Через паузу оттуда вышла неподкупная Ирина Юрьевна и решительно направилась к выходу.
– Ирина Юрьевна, куда же вы?.. – воскликнул Гаврюшин.
– Спасибо, Юрий Максимович! – решительно ответила она, покидая учительскую. – «Накушалась» по самые уши!
Гаврющин с надеждой глянул на Марину:
– Ты-то никуда не торопишься?
– Я?.. – ответила она, увидав знакомую бутылку. – Н-нет, не тороплюсь… Давно мечтала о шампанском. То – повода не было, то – премий не дают…
...Во дворе своего дома Полина прогуливалась с Мишей. Рядом с коляской, на поводке, вышагивала Глаша.
Мимо них проходила соседка Косицына, особа средних лет со скрипкой в руке, одетая в дубленку и модные сапоги.
Глаша зарычала в её сторону. Та, вздрогнув, обернулась.
– Распустили животных! – проскрипела она в сторону Полины. – Весь двор изгадили экскрементами!
– Да вы что, Ольга Мартыновна! – возмутилась Полина. – Какими эск… экс… периментами?.. Мы с Глашей гуляем на бульваре! Вы же знаете!
– А кто вчера написал во-о-н в тех кустах? – остановилась Косицына. – «На бульваре!..» На бульварах тоже не гадят!
Глаша срывается с поводка и бросается на соседку. Та от неожиданности падает в сугроб, визжа от страха:
– Спасите! На помощь!
Гуляющие во дворе мамы с детьми оборачиваются в их сторону.
Полина насилу уволакивает разгневанную Глашу в сторону:
– Фу, Глаша, фу! Место!
– Какое издевательство! – обращаясь ко всему двору, возмущается Косицына. – Я это так не оставлю!
Полина торопливо покатила коляску к подъезду:
– Домой, Глаша!
...Спустя полчаса в их квартире раздался резкий звонок в дверь.
Глаша залаяла. Полина, оторвавшись от кормежки сына, направилась в прихожую. Глянув в глазок, удивилась.
– Подождите минутку!.. – громко сказала она в сторону двери. Затем обернулась к Глаше: – Ступай на кухню…
Глаша послушно исполнила приказ, несколько раз тявкнув для проформы. Полина открывает дверь. На пороге - молодой полицейский.
– Лейтенант Щепилёв! – представился он. – Евгений Николаевич. Ваш оперуполномоченный.
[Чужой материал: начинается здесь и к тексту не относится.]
-- ==== Sys2Proof/Machine/DigitDisplay.lean ====
section
/-! DEFINITION. The display's commands and the shift-register output (41_digit_display.md). -/

namespace Sys2Proof.Machine

/-! ### Digits -/

/-- One position of R200's loop: with a carry in, the digit is incremented, and wraps with a carry out when the
incremented value reaches the maximum. -/
def incDigit (carry : Bool) (d m : Byte) : Byte × Bool :=
  if carry then if m.toNat ≤ d.toNat + 1 then (0, true) else (d + 1, false) else (d, false)

/-- R200's loop over the four positions, and the carry out of position 3. -/
def increase (d m : Quad Byte) : Quad Byte × Bool :=
  let r0 := incDigit true d.q0 m.q0
  let r1 := incDigit r0.2 d.q1 m.q1
  let r2 := incDigit r1.2 d.q2 m.q2
  let r3 := incDigit r2.2 d.q3 m.q3
  (⟨r0.1, r1.1, r2.1, r3.1⟩, r3.2)

/-- `DIG[0] + 10*DIG[1] + 100*DIG[2] + 1000*DIG[3]` (R205). -/
def digitsValue (d : Quad Byte) : Nat :=
  d.q0.toNat + 10 * d.q1.toNat + 100 * d.q2.toNat + 1000 * d.q3.toNat

def State.setDigits (s : State) (d : Quad Byte) : State := { s with disp := { s.disp with dig := d } }

def State.setDirty (s : State) (b : Bool) : State := { s with disp := { s.disp with dirty := b } }

/-- DISP.INC (R200). -/
def execDispInc (m : Quad Byte) (s : State) : Host.Outcome State Fault Refusal :=
  .next (((s.setDigits (increase s.disp.dig m).1).setDirty true).setRes (bitResult (increase s.disp.dig m).2))

/-- DISP.ZERO (R201). -/
def execDispZero (s : State) : Host.Outcome State Fault Refusal :=
  .next ((s.setDigits ⟨0, 0, 0, 0⟩).setDirty true)

/-- DISP.DIRTY (R202). -/
def execDispDirty (s : State) : Host.Outcome State Fault Refusal := .next (s.setDirty true)

/-- DISP.SET (R203): the operands are stored unmasked and DIRTY is not written. -/
def execDispSet (d : Quad Byte) (s : State) : Host.Outcome State Fault Refusal := .next (s.setDigits d)

/-- DISP.SETTINGS k (R204). -/
def execDispSettings (k : Byte) (s : State) : Host.Outcome State Fault Refusal :=
  .next <|
    if s.cfg.numSettings ≤ k.toNat then s.raiseFault .badOperand (encode (.dispSettings k))
    else { s with disp := { s.disp with setsel := k } }

/-- DISP.VALUE (R205). -/
def execDispValue (s : State) : Host.Outcome State Fault Refusal :=
  .next (s.setRes (BitVec.ofNat 32 (digitsValue s.disp.dig)))

/-! ### The frame (R206) -/

/-- The digit as an index into a row of SEG_TABLE, none when it is above 9. -/
def digitIndex (d : Byte) : Option (Fin 10) := if h : d.toNat < 10 then some ⟨d.toNat, h⟩ else none

/-- `zext_64(DIG[p] << 8 | p)`, the information of DIGIT_RANGE (R206, R403). -/
def digitFaultInfo (d : Byte) (p : Nat) : Word := BitVec.ofNat 64 (d.toNat <<< 8 ||| p)

/-- The range check before any write: the four table indices, or the information of the lowest position whose digit
is above 9 (R206). -/
def checkDigits (d : Quad Byte) : Except Word (Quad (Fin 10)) :=
  match digitIndex d.q0, digitIndex d.q1, digitIndex d.q2, digitIndex d.q3 with
  | none, _, _, _ => .error (digitFaultInfo d.q0 0)
  | some _, none, _, _ => .error (digitFaultInfo d.q1 1)
  | some _, some _, none, _ => .error (digitFaultInfo d.q2 2)
  | some _, some _, some _, none => .error (digitFaultInfo d.q3 3)
  | some v0, some v1, some v2, some v3 => .ok ⟨v0, v1, v2, v3⟩

/-- One position's contribution: its segment mask, unless the value is 0 and the position is suppressed, and its
decimal point (R206). -/
def segmentBits (row : Vector Nat 10) (dpMask : Nat) (suppress dp : Bool) (v : Fin 10) : Nat :=
  (if v = 0 ∧ suppress = true then 0 else row[v]) ||| (if dp = true then dpMask else 0)

/-- The frame of four digits in range (R206): the always-on bits OR-ed with each position's contribution. -/
def frameBitsOf (c : Config) (st : Settings) (v : Quad (Fin 10)) : Nat :=
  st.alwaysOn
    ||| segmentBits c.segTable.q0 c.dpMask.q0 st.suppress.q0 st.dp.q0 v.q0
    ||| segmentBits c.segTable.q1 c.dpMask.q1 st.suppress.q1 st.dp.q1 v.q1
    ||| segmentBits c.segTable.q2 c.dpMask.q2 st.suppress.q2 st.dp.q2 v.q2
    ||| segmentBits c.segTable.q3 c.dpMask.q3 st.suppress.q3 st.dp.q3 v.q3

/-- `frame_of()` (R206): the frame, or the information of the DIGIT_RANGE fault. -/
def State.frameOf (s : State) : Except Word Nat :=
  match checkDigits s.disp.dig with
  | .error info => .error info
  | .ok v => .ok (frameBitsOf s.cfg s.activeSlot v)

/-- A new frame starts a scan: FRAME <- f, DIRTY <- 0, BITIDX <- 0 (R208). -/
def State.startScan (s : State) (f : Nat) : State :=
  { s with disp := { s.disp with frame := f, dirty := false, bitIdx := 0 } }

/-- `recomputeFrame()` (R208). Inside PH.50MS it is run with `try` (R356, R402): a fault ends the recompute only, and
that is what this operation does, since a fault writes nothing but the fault registers. -/
def recomputeFrame (s : State) : State :=
  if s.recomputeDue then
    match s.frameOf with
    | .error info => s.raiseFault .digitRange info
    | .ok f => s.startScan f
  else s

/-- DISP.RECOMP (R208). -/
def execDispRecomp (s : State) : Host.Outcome State Fault Refusal := .next (recomputeFrame s)

/-! ### The scan (R207, R209) -/

def State.setBitIdx (s : State) (i : Byte) : State := { s with disp := { s.disp with bitIdx := i } }

/-- FRAME_BITS + 1, "scan complete" (R41), in the 8-bit register (DESIGN CHOICE, log 21). -/
def scanComplete (c : Config) : Byte := BitVec.ofNat 8 (c.frameBits + 1)

/-- PinWrite(DSP_SER, b); Pulse(DSP_SRCLK). -/
def State.shiftOut (s : State) (b : Bool) : State := (s.pinWrite .dspSer b).pulse .dspSrclk

/-- `advanceOneTick()` (R207): one bit, or the latch pulse, or nothing between scans. -/
def advanceScan (s : State) : State :=
  if s.disp.bitIdx.toNat < s.cfg.frameBits then
    (s.shiftOut (s.disp.frame.testBit s.disp.bitIdx.toNat)).setBitIdx (s.disp.bitIdx + 1)
  else if s.disp.bitIdx.toNat = s.cfg.frameBits then
    (s.pulse .dspRclk).setBitIdx (scanComplete s.cfg)
  else s

/-- DISP.ADV (R207). -/
def execDispAdv (s : State) : Host.Outcome State Fault Refusal := .next (advanceScan s)

/-- `n` zero bits shifted out. -/
def State.shiftZeros (s : State) : Nat → State
  | 0 => s
  | n + 1 => (s.shiftOut false).shiftZeros n

/-- `turnOff()` (R209): FRAME_BITS zero bits and one latch pulse in one step. -/
def turnOff (s : State) : State :=
  ((s.shiftZeros s.cfg.frameBits).pulse .dspRclk).setBitIdx (scanComplete s.cfg)

/-- DISP.OFF (R209). -/
def execDispOff (s : State) : Host.Outcome State Fault Refusal := .next (turnOff s)

end Sys2Proof.Machine
end

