-- ==== Sys2Proof/Machine/RadioLink.lean ====
section
/-! DEFINITION. The radio link's commands (43_radio_link.md). -/

namespace Sys2Proof.Machine

def State.setRfState (s : State) (x : RfState) : State := { s with rf := { s.rf with state := x } }

/-- R300 after its check: the configuration bytes on the bus, then RF_CONFIGURED <- 1. -/
def configureRadio (s : State) : State :=
  let s := s.busXfers (configBytes s.cfg)
  { s with rf := { s.rf with configured := true } }

/-- RF.CONFIG (R300). -/
def execRfConfig (s : State) : Host.Outcome State Fault Refusal :=
  .next (if s.configBarred then s.raiseFault .badState (encode .rfConfig) else configureRadio s)

/-- The writes of an accepted send (R302). -/
def State.startSend (s : State) (btn sig : Bool) : State :=
  { s with rf := { s.rf with pkt := packetByte btn sig s.rf.seq, seq := s.rf.seq + 1, retry := s.cfg.retryMax,
                             timeout := 0, idleLink := 0, state := .txStart } }

/-- The internal `sendPacket(btn, sig)` (R302): a request that is not accepted is dropped and writes nothing. -/
def sendPacket (btn sig : Bool) (s : State) : State := if s.sendAccepted then s.startSend btn sig else s

/-- RF.SEND btn, sig (R302): sendPacket, and RES tells whether the request was accepted. -/
def execRfSend (btn sig : Bool) (s : State) : Host.Outcome State Fault Refusal :=
  .next ((sendPacket btn sig s).setRes (bitResult s.sendAccepted))

/-- `exhausted()` (R308). -/
def exhausted (s : State) : State :=
  let s := { s with rf := { s.rf with fails := s.rf.fails + 1 } }
  let s := (s.emit .rfFail).setRfState .idle
  if s.failuresExceeded then shutdownSeq s else s

/-- Arm RF_TX_START (R304). -/
def rfTxStart (s : State) : State :=
  (s.busXfers [s.cfg.rfCmdTxfifo, s.rf.pkt, s.cfg.rfCmdStx]).setRfState .waitCarrierAssert

/-- Arm RF_WAIT_CARRIER_ASSERT (R305). -/
def rfWaitCarrierAssert (s : State) : State :=
  if s.level .rfCarrier then (s.sampled .rfCarrier).setRfState .waitCarrierDeassert else s.sampled .rfCarrier

/-- Arm RF_WAIT_CARRIER_DEASSERT (R305): the receive window starts at the deassert. -/
def rfWaitCarrierDeassert (s : State) : State :=
  if s.level .rfCarrier then s.sampled .rfCarrier
  else ((s.sampled .rfCarrier).clearCounter 5).setRfState .waitAck

/-- The acknowledgment branch of R306: b is the byte the second transfer returned. -/
def State.acknowledge (s : State) (b : Byte) : State :=
  let p := ackDecode s.cfg b
  let s := { s with rf := { s.rf with ackByte := b, fails := 0, state := .idle },
                    ir := { s.ir with brokenThresh := p.1, irDelay := p.2 } }
  s.emit .rfAck

/-- The read of the receive buffer and what follows it (R306). -/
def readAck (s : State) : State :=
  let s := s.busXfer s.cfg.rfCmdRxfifo
  let b := s.answer
  let s := s.busXfer s.cfg.rfDummy
  s.acknowledge b

/-- The elapsed window of R306: retransmit while retries remain, else exhausted. -/
def windowElapsed (s : State) : State :=
  let s := { s with rf := { s.rf with retry := s.rf.retry - 1 } }
  if s.rf.retry = 0 then exhausted s
  else (s.busXfer s.cfg.rfCmdStx).setRfState .waitCarrierAssert

/-- Arm RF_WAIT_ACK (R306): the acknowledgment wins over the window's end. -/
def rfWaitAck (s : State) : State :=
  let w := s.cnt.rfWin
  let a := s.level .rfAck
  let s := s.sampled .rfAck
  if a then readAck s else if reached w s.cfg.rfAckWindow then windowElapsed s else s

/-- The send state machine's step (R303): the overall timeout is checked before the state's own action. -/
def radioStep (s : State) : State :=
  if s.cfg.rfEnable = false ∨ s.rf.state = .idle then s
  else if s.sendTimedOut then exhausted s
  else
    match s.rf.state with
    | .idle => s
    | .txStart => rfTxStart s
    | .waitCarrierAssert => rfWaitCarrierAssert s
    | .waitCarrierDeassert => rfWaitCarrierDeassert s
    | .waitAck => rfWaitAck s

/-- RF.STEP (R303). -/
def execRfStep (s : State) : Host.Outcome State Fault Refusal := .next (radioStep s)

/-- `rf_timeout_phase()` (R307). -/
def rfTimeoutPhase (s : State) : State :=
  if s.cfg.rfEnable = true ∧ s.rf.state ≠ .idle then
    { s with rf := { s.rf with timeout := satInc s.rf.timeout 255 } }
  else s

/-- `heartbeat_phase()` (R310). -/
def heartbeatPhase (s : State) : State :=
  if s.cfg.rfEnable then
    let s := { s with rf := { s.rf with idleLink := satInc s.rf.idleLink 0xFFFF } }
    if s.heartbeatDue then sendPacket false false s else s
  else s

end Sys2Proof.Machine
end

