-- ==== Sys2Proof/Machine/Agents.lean ====
section
/-! DEFINITION. The steps of the three agents (R6, R130, R349). An agent that is not enabled has no step: the machine
stays as it is (R13; DESIGN CHOICE, log 7). -/

namespace Sys2Proof.Machine

/-- The TIMER's step (R170, R178). -/
def timerAgent (s : State) : Host.Outcome State Fault Refusal := .next (tickStep s)

/-- The FOREGROUND's step (R349). -/
def foregroundAgent (s : State) : Host.Outcome State Fault Refusal :=
  match s.sys with
  | .boot => .next (bootStep s)
  | .run => .next (schedulerStep s)
  | .sdWait => .next (releaseWait s)
  | .halted => .next s

/-- The cause of a decode error (R135, R403). -/
def decodeCause : DecodeError → Cause
  | .illegalOpc => .illegalOpc
  | .reservedBits => .reservedBits

/-- One command word executed: decode first, then the command (R138). A word that is no command raises a fault with
the word as its information. -/
def runWord (w : Word) (s : State) : Host.Outcome State Fault Refusal :=
  match decode w with
  | .ok i => exec i s
  | .error e => .next (s.raiseFault (decodeCause e) w)

/-- The HOST's step (R130): in BOOT and RUN the port accepts the next word and executes it; in SD_WAIT and HALTED, and
when no word is offered, there is no step (DEDUCED / DESIGN CHOICE, log 7, 8, 9). -/
def hostAgent (s : State) : Host.Outcome State Fault Refusal :=
  if s.portServed then
    match s.port with
    | [] => .next s
    | w :: _ => runWord w s.accepted
  else .next s

end Sys2Proof.Machine
end

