/-! ### Encoding (30_encoding.md) -/

/-- The words of R139's examples, and one word a family from R131 and R134, decode to their commands. -/
def Obligations.WordsWrittenOutDecode : Prop :=
  decode 0x1304000000000EE2#64 = .ok (.cntChkrst 4 3810) ∧
  decode 0x2200000006000000#64 = .ok (.dispSet ⟨0, 6, 0, 0⟩) ∧
  decode 0x20000A0A0A0A0000#64 = .ok (.dispInc ⟨10, 10, 10, 10⟩) ∧
  decode 0x4102000000000000#64 = .ok (.rfSend true false) ∧
  decode 0x3105000000140000#64 = .ok (.irParams 5 20) ∧
  decode 0x0000000000000000#64 = .ok .nop ∧
  decode 0x5400000000000000#64 = .ok .ph50ms ∧
  decode 0x5F00000000000000#64 = .ok .boot

/-- No bit of an encoding is dropped: the word of a command decodes to the command, for every command and every value
of its operands (R131 to R134, R138). -/
def Obligations.DecodeOfEncodeIsTheCommand : Prop :=
  ∀ i : Instr, decode (encode i) = .ok i

/-- A word has at most one meaning and a command one word: what decodes is its own command's word (R137, R138). -/
def Obligations.EncodeOfDecodeIsTheWord : Prop :=
  ∀ (w : Word) (i : Instr), decode w = .ok i → encode i = w

/-- When a word is no command, and which of the two errors it is (R135, R138): an opcode that R134 does not list,
whatever its other bits, or a listed opcode with a bit outside its format's mask; a word is a command exactly when every
field that R132 marks 0 for its format is zero. -/
def Obligations.DecodeRejectsByName : Prop :=
  ∀ w : Word,
    (decode w = .error .illegalOpc ↔ ∀ fmt, (fieldOpc w, fmt) ∉ opcodeFormats) ∧
    (decode w = .error .reservedBits ↔ ∃ fmt, (fieldOpc w, fmt) ∈ opcodeFormats ∧ w &&& ~~~(fieldMask fmt) ≠ 0) ∧
    ((∃ i, decode w = .ok i) ↔ ∃ fmt, (fieldOpc w, fmt) ∈ opcodeFormats ∧ w &&& ~~~(fieldMask fmt) = 0) ∧
    ((∃ i, decode w = .ok i) ↔ ∃ fmt, (fieldOpc w, fmt) ∈ opcodeFormats ∧ reservedZero fmt w)

/-! ### Steps (00_scope.md R6, 30_encoding.md R130, 44_scheduler.md R349, 60_exceptions.md R401) -/

/-- When the HOST moves next, the port is served and the first word offered decodes to `i`, the step is exec of `i` on
the state from which the turn and the word are taken (R130, R138; whose turn it is, is the model's: log 6, 8). -/
def Obligations.StepRunsTheDecodedCommand : Prop :=
  ∀ (s : State) (w : Word) (rest : List Word) (i : Instr),
    s.nextAgent = .host → s.live → s.port = w :: rest → decode w = .ok i →
    step s = exec i { s with env := { s.env with turns := s.env.turns.tail, draws := s.env.draws + 1 },
                             port := rest }

/-- A word that is no command changes the fault registers alone (R135), with the code of its error and the word as the
information (R403); that the word leaves the port (log 8) and the turn is used up (log 6) is the model's. -/
def Obligations.WordThatIsNoCommandOnlyRecordsAFault : Prop :=
  ∀ (s : State) (w : Word) (rest : List Word) (e : DecodeError),
    s.nextAgent = .host → s.live → s.port = w :: rest → decode w = .error e →
    step s = .next { s with env := { s.env with turns := s.env.turns.tail, draws := s.env.draws + 1 },
                            port := rest,
                            flt := s.flt.record (match e with | .illegalOpc => 1 | .reservedBits => 2) w }

/-- `raise Fault(c, info)` (R401), for each code of R403: bit c-1 is set and no other bit changes; the code and the
information are recorded only if no fault was recorded before. -/
def Obligations.FaultIsRecorded : Prop :=
  ∀ (f : FaultRegs) (c : Nat) (info : Word), 1 ≤ c → c ≤ 5 →
    (∀ j, (f.record c info).set.getLsbD j = (decide (j = c - 1) || f.set.getLsbD j)) ∧
    (f.first = 0 → (f.record c info).first.toNat = c ∧ (f.record c info).info = info) ∧
    (f.first ≠ 0 → (f.record c info).first = f.first ∧ (f.record c info).info = f.info)

/-- The fault registers are sticky (R90, R401): no step clears a bit or changes a recorded first fault. -/
def Obligations.FaultRegistersAreSticky : Prop :=
  ∀ s t : State, step s = .next t →
    (∀ j, s.flt.set.getLsbD j = true → t.flt.set.getLsbD j = true) ∧
    (s.flt.first ≠ 0 → t.flt.first = s.flt.first ∧ t.flt.info = s.flt.info)

/-- The TIMER's step is TICK (R170); the FOREGROUND's step is BOOT in BOOT, SCHED.STEP in RUN, the release wait in
SD_WAIT, which halts and emits EV_HALT when the button is released (R360), and none in HALTED (R349). A command offered
in SD_WAIT or HALTED has no step (R130). The model's choices here are whose turn it is (log 6), that an agent without a
step only uses its turn up (log 7), and that the word then stays at the port (log 8). -/
def Obligations.AgentSteps : Prop :=
  ∀ s : State,
    let u := { s with env := { s.env with turns := s.env.turns.tail, draws := s.env.draws + 1 } }
    let e := (u.sampled .button).env
    (s.nextAgent = .timer → step s = exec .tick u) ∧
    (s.nextAgent = .foreground → s.sys = .boot → step s = exec .boot u) ∧
    (s.nextAgent = .foreground → s.sys = .run → step s = exec .schedStep u) ∧
    (s.nextAgent = .foreground → s.sys = .sdWait → u.level .button = true → step s = .next { s with env := e }) ∧
    (s.nextAgent = .foreground → s.sys = .sdWait → u.level .button = false → step s = .next
      { s with env := e, sys := .halted, out := { s.out with events := s.out.events ++ [.halt] } }) ∧
    (s.nextAgent = .foreground → s.sys = .halted → step s = .next u) ∧
    (s.nextAgent = .host → s.shutDown → step s = .next u)

/-! ### Counter bank (40_tick_counter_bank.md) -/

/-- TICK (R170, R178): with TICK_EN = 1 every counter advances by one modulo 2^CNT_WIDTH and nothing else changes; with
TICK_EN = 0 nothing changes. -/
def Obligations.TickAdvancesEveryCounter : Prop :=
  ∀ s : State,
    (s.tickEn = true → ∃ c : CounterBank, exec .tick s = .next { s with cnt := c } ∧ c.size = s.cnt.size ∧
      ∀ i, c.get? i = (s.cnt.get? i).map fun v => (v + 1) % 2 ^ s.cfg.cntWidth) ∧
    (s.tickEn = false → exec .tick s = .next s)

/-- CNT.RD (R171): the counter's value goes to RES; an index with no counter raises BAD_OPERAND and nothing else. -/
def Obligations.CounterRead : Prop :=
  ∀ (s : State) (i : Byte),
    (i.toNat < s.cnt.size → ∃ v, s.cnt.get? i.toNat = some v ∧
      exec (.cntRd i) s = .next { s with res := BitVec.ofNat 32 v }) ∧
    (s.cnt.size ≤ i.toNat → exec (.cntRd i) s = .next { s with flt := s.flt.record 3 (encode (.cntRd i)) })

/-- CNT.CLR (R172) and CNT.RDCLR (R173): the counter becomes 0 and the others keep their values; CNT.RDCLR puts the
value before the reset into RES in the same step. -/
def Obligations.CounterResets : Prop :=
  ∀ (s : State) (i : Byte),
    (i.toNat < s.cnt.size → ∃ (v : Nat) (c : CounterBank), s.cnt.get? i.toNat = some v ∧
      c.get? i.toNat = some 0 ∧ (∀ j, j ≠ i.toNat → c.get? j = s.cnt.get? j) ∧
      exec (.cntClr i) s = .next { s with cnt := c } ∧
      exec (.cntRdclr i) s = .next { s with res := BitVec.ofNat 32 v, cnt := c }) ∧
    (s.cnt.size ≤ i.toNat →
      exec (.cntClr i) s = .next { s with flt := s.flt.record 3 (encode (.cntClr i)) } ∧
      exec (.cntRdclr i) s = .next { s with flt := s.flt.record 3 (encode (.cntRdclr i)) })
– Входите… – пригласила его Полина.
Оперуполномоченный вошёл в квартиру и достал из папки какие-то бумаги.
– На вас поступила жалоба от гражданки Косицыной Ольги Мартыновны. Вот… – протянул он листок Полине. – Сообщает… что на неё набросилась ваша собака и чуть не растерзала на куски… Непорядок это, Полина Геннадьевна! Административная статья. Есть свидетели… Так что, придется заплатить штраф.
– Сколько? – спросила Полина.
– Вот квитанция… – ответил Щепилёв, показывая квитанцию с печатью.
– Сейчас принесу деньги! - Полина развернулась, чтобы пройти в комнату.
– Оплата через банк! – сообщил Щепилёв. – А собака у вас какой породы?
– Московская сторожевая.
– У меня тоже! – обрадовался опер. – Сука?
– Девочка…
– А у меня… этот… мальчик. – радостно сказал полицейский. – Таких собак: раз-два – и обчелся!.. Моему барышня нужна. Житья от него нет!..
– Вы ему через Клуб невесту найдите, – посоветовала Полина.
– Искать некогда! – объяснил опер. – Целые сутки на работе… А щенков не планируете?..
– Что вы! – честно ответила Полина. – Дай Бог, одну прокормить…
– Да, жрут они много… – согласился с ней Щепилёв. –А с другой стороны, сегодня без собаки никак нельзя! Сами знаете. Ну, если надумаете – о моём не забудьте. Его Черномором зовут…
– Как надумаем – отобьём телеграмму, – с улыбкой пообещала Полина.
– Извините за вторжение…
Полицейский отдал честь и вышел, Полина заперла за ним дверь. Но тут же снова раздался звонок. Глаша лаем откликается из кухни.
– Это снова я!.. – сказал из-за двери Щепилёв.
– Что-нибудь забыли? – спросила Полина, отперев дверь.
– Дайте-ка сюда квитанцию… – сказал он.
– Зачем?.. – не поняла она, протягивая листок с печатью.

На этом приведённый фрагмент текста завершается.